-- ==== Sys2Proof/Machine/Surroundings.lean ====
section
/-! DEFINITION. The software around the block as the layer above calls it (43_surroundings.md R208 to R213, 30_encoding.md
R98): the Command Catalog, the connection, the poll, the drain, and bytes arriving on the link. -/

namespace Sys2Proof.Machine

/-- The frame of a write command (R135 to R138). -/
def writeFrame (c : Config) (w : WriteCommand) : List Byte :=
  match w.shape with
  | .int8 => encodeFrame w.op 1 [w.value.setWidth 8]
  | .int16 => encodeInt16 c w.op (w.value.setWidth 16)
  | .int32 => encodeFrame w.op 1 (bytesLe32 w.value)
  | .float => encodeFrame w.op 1 (bytesLe32 w.value)

/-- The order of the session-start commands (R209). -/
def catalogOrder : List CatalogStep :=
  [.disableStreaming, .disableScanning, .requestProduct, .setLowAngle, .setHighAngle, .setUpdateRate, .setCycleSpeed,
    .setDistanceInfo, .enableStreaming, .enableScanning]

/-- The frame of one session-start command (R210): scan disable by decision D14, the product request by decision D13, scan
enable by the source; the commands whose bytes are not given are free values. -/
def catalogFrame (c : Config) (step : CatalogStep) : List Byte :=
  match step with
  | .disableScanning => encodeFrame opcScanEnable 1 [0]
  | .requestProduct => encodeFrame opcProductName 0 []
  | .enableScanning => encodeFrame opcScanEnable 1 [1]
  | .disableStreaming => writeFrame c (Config.catalogWrite .disableStreaming)
  | .setLowAngle => writeFrame c (Config.catalogWrite .setLowAngle)
  | .setHighAngle => writeFrame c (Config.catalogWrite .setHighAngle)
  | .setUpdateRate => writeFrame c (Config.catalogWrite .setUpdateRate)
  | .setCycleSpeed => writeFrame c (Config.catalogWrite .setCycleSpeed)
  | .setDistanceInfo => writeFrame c (Config.catalogWrite .setDistanceInfo)
  | .enableStreaming => writeFrame c (Config.catalogWrite .enableStreaming)

/-- The session-start sequence (R209): each command one encoder operation, in this order. -/
def sessionStart (s : State) : State := catalogOrder.foldl (fun t step => t.emitFrame (catalogFrame t.cfg step)) s

/-- `connect` (R98, R211): after a successful `open`, `DEC.RESET` and the session-start sequence; after a failed one, one
ConnectionError report, and the device is not connected. Bytes received before it stay in either case (DESIGN CHOICE, log
entry 7). That an open link stays open until a `connect` fails is the model's as well (DESIGN CHOICE, log entry 7): R211 leaves
what becomes of it later to the transport. The spec gives `connect` no answer (R98, R212, R235): that a failed one leaves none,
and a successful one the frame of its last command, is the model's too (DESIGN CHOICE, log entry 15). -/
def connect (opened : Bool) (s : State) : State :=
  if opened then sessionStart (({ s with linkOpen := true } : State).setParser s.parser.decReset)
  else (({ s with linkOpen := false } : State).report .connectionError).answer .none

/-- `poll()` (R98, R213): all available bytes to the decoder, each event handed over in the same call, which leaves them as
its answer (DESIGN CHOICE, log entry 8). While the transport is not open no `DEC.RX` is issued (R235); that a poll then does
nothing and answers nothing is the model's (DESIGN CHOICE, log entry 8). -/
def poll (s : State) : Host.Outcome State Fault Refusal :=
  if s.linkOpen then receiveAndDeliver s.rx { s with rx := [] } else .next (s.answer .none)

/-- `drainDistanceResults()` (R208): the whole queue is taken and an empty one replaces it, in one step. Where the
interpreter has refused a frame of a raw operation, whether the queue holds a sample for it is not given, and taking it is
refused (R202, log entry 8). -/
def drainDistanceResults (s : State) : Host.Outcome State Fault Refusal :=
  match s.interpRefused with
  | some r => .refused r
  | none => .next (({ s with pending := [] } : State).answer (.samples s.pending))

/-- One call of the layer above (R212; expansions of R98). -/
def serveCall (c : HostCall) (s : State) : Host.Outcome State Fault Refusal :=
  match c with
  | .connect _ _ opened => .next (connect opened s)
  | .sendGetProduct => .next (s.emitFrame (encodeFrame opcProductName 0 []))
  | .sendWriteInt8 op v => .next (s.emitFrame (encodeFrame op 1 [v]))
  | .sendWriteInt16 op v => .next (s.emitFrame (encodeInt16 s.cfg op v))
  | .sendWriteInt32 op v => .next (s.emitFrame (encodeFrame op 1 (bytesLe32 v)))
  | .sendWriteFloat op p => .next (s.emitFrame (encodeFrame op 1 (bytesLe32 p)))
  | .sendScanEnable => .next (s.emitFrame (encodeFrame opcScanEnable 1 [1]))
  | .sendScanDisable => .next (s.emitFrame (encodeFrame opcScanEnable 1 [0]))
  | .sendWritePosition degrees => .next (s.emitFrame (writeFrame s.cfg (Config.positionWrite degrees)))
  | .poll => poll s
  | .drainDistanceResults => drainDistanceResults s

/-- Bytes from the device (R211, R214): any bytes, kept in order until a poll reads them. A link that is not open carries
none. -/
def arrive (bytes : List Byte) (s : State) : State := if s.linkOpen then { s with rx := s.rx ++ bytes } else s

end Sys2Proof.Machine
end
==================================================
Aim of the task »
Show every line of the material that includes the string "enableScanning".

Answer section »
    .setDistanceInfo, .enableStreaming, .enableScanning]
  | .enableScanning => encodeFrame opcScanEnable 1 [1]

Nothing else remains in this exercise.